Supplied records>
* * * *

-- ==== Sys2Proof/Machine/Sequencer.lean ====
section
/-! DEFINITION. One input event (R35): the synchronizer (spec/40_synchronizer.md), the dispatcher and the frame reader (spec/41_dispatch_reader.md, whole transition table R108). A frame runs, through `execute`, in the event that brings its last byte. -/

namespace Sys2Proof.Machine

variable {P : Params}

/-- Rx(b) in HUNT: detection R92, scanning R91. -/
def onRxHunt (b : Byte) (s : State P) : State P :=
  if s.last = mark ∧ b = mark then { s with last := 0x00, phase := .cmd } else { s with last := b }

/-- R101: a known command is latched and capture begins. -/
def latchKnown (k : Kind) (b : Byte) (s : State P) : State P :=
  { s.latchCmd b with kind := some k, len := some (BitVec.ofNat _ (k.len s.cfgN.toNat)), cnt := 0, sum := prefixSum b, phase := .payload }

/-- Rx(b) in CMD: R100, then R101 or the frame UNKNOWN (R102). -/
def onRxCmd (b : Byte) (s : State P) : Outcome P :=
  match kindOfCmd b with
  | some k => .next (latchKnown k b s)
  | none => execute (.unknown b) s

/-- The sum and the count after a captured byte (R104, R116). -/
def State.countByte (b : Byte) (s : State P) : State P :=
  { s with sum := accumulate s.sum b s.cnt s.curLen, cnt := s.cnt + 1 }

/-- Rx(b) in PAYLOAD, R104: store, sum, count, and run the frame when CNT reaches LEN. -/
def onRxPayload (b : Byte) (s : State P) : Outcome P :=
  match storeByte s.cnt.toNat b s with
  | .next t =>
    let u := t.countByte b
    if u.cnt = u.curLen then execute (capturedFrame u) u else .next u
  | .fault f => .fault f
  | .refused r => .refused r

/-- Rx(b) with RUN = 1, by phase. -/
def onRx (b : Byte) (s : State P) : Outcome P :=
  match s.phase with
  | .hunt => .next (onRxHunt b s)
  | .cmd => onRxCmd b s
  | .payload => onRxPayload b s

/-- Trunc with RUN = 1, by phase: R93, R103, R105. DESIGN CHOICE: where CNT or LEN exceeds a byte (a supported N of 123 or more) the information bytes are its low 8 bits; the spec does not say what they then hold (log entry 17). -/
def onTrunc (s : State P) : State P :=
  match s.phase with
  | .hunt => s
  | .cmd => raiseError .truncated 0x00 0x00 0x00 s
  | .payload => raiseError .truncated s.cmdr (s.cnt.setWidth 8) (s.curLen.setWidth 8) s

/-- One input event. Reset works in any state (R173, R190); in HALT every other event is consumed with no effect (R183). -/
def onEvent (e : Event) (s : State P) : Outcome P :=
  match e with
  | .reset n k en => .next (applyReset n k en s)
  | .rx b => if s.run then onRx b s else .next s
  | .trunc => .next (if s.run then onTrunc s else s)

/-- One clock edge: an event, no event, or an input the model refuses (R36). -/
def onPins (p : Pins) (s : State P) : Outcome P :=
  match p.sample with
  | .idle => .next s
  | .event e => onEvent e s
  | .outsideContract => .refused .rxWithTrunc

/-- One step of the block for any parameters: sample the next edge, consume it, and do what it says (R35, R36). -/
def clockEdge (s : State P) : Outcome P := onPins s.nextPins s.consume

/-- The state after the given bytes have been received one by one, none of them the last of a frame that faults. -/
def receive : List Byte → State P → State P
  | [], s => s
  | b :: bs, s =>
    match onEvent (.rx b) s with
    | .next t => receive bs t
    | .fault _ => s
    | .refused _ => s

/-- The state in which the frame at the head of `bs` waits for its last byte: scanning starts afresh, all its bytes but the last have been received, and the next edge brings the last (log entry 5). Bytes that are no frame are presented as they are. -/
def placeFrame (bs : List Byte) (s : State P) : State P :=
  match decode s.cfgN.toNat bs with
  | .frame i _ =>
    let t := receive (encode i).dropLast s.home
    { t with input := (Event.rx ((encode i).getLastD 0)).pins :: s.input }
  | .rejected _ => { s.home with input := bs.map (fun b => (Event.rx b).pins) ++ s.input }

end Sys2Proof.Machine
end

* * * *

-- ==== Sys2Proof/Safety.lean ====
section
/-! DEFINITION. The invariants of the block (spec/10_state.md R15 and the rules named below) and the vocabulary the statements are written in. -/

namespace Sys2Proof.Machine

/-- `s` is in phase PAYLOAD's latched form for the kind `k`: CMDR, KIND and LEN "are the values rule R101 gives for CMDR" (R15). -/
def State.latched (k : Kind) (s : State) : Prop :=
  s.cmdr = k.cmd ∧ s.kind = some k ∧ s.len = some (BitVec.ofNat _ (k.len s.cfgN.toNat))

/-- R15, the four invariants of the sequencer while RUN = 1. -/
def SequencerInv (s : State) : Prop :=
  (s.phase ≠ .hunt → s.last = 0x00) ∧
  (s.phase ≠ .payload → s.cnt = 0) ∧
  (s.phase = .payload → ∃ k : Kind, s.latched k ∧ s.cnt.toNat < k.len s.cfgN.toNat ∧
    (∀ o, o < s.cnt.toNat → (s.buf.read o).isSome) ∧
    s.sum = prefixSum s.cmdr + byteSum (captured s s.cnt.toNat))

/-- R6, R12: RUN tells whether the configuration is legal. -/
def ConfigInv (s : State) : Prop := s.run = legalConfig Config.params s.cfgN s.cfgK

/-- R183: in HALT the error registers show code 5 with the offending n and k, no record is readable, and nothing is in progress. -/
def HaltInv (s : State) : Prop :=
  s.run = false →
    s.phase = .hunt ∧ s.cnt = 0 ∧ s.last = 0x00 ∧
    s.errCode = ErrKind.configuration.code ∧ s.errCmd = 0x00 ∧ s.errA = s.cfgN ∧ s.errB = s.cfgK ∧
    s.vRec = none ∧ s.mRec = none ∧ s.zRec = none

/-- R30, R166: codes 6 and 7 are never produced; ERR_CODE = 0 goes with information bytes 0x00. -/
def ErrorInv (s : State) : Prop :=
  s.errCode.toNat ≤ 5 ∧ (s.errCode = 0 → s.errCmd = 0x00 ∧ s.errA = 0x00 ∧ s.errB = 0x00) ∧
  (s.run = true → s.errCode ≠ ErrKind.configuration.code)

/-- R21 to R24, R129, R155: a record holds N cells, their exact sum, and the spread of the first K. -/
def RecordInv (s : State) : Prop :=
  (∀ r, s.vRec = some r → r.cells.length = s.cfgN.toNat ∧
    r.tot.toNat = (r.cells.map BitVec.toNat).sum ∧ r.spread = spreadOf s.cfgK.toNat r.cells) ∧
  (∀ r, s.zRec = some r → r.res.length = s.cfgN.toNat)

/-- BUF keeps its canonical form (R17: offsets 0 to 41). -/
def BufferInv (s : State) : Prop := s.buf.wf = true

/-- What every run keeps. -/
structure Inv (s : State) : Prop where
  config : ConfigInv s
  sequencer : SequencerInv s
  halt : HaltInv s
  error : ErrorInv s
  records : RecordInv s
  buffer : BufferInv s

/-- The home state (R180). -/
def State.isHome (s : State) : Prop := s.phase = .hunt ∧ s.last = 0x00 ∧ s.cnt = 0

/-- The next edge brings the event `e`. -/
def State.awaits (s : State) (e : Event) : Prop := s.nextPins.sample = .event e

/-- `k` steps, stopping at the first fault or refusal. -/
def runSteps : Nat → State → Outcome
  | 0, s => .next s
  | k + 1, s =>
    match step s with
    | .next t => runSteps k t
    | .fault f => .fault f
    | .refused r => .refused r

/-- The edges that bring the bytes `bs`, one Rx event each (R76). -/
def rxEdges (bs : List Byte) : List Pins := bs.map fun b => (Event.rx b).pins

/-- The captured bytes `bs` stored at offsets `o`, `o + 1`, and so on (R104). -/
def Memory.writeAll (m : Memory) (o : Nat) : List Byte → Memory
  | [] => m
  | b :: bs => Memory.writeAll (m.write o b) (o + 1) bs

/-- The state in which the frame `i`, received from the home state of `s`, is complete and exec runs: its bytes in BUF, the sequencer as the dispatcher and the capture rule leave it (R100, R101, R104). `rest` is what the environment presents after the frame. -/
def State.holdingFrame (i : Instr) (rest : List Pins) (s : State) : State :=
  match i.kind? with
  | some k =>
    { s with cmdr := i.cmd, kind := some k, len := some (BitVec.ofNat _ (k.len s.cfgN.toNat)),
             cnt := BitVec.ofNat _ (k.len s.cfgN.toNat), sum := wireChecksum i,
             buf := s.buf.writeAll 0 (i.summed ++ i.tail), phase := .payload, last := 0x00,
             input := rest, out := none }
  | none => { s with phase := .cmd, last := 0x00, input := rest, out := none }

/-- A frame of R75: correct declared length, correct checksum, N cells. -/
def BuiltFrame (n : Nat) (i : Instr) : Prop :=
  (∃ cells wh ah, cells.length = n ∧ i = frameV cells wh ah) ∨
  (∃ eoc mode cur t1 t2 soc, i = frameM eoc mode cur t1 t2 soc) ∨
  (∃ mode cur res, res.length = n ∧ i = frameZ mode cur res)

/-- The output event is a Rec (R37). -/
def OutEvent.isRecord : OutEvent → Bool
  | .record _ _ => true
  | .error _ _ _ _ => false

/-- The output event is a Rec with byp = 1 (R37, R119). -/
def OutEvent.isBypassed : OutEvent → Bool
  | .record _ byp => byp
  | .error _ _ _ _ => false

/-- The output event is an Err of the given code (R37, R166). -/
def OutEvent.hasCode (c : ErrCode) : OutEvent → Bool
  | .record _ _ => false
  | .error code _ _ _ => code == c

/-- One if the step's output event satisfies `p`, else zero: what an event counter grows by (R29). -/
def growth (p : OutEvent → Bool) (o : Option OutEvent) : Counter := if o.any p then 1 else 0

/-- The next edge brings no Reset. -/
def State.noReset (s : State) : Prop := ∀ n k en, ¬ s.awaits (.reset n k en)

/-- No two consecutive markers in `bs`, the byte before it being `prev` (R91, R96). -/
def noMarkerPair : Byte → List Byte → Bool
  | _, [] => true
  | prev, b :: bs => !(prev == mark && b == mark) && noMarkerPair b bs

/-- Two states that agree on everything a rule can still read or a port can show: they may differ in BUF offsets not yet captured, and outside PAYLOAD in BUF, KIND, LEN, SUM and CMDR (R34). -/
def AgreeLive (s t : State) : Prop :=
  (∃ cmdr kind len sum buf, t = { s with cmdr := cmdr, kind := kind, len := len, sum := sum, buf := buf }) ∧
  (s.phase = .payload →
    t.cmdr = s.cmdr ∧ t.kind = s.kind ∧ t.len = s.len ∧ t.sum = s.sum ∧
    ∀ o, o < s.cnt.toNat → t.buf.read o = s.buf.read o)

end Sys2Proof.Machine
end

* * * *

What this task involves> Check each line of the material for "configuration" and report how many have it. Add no other words.

Solution> 3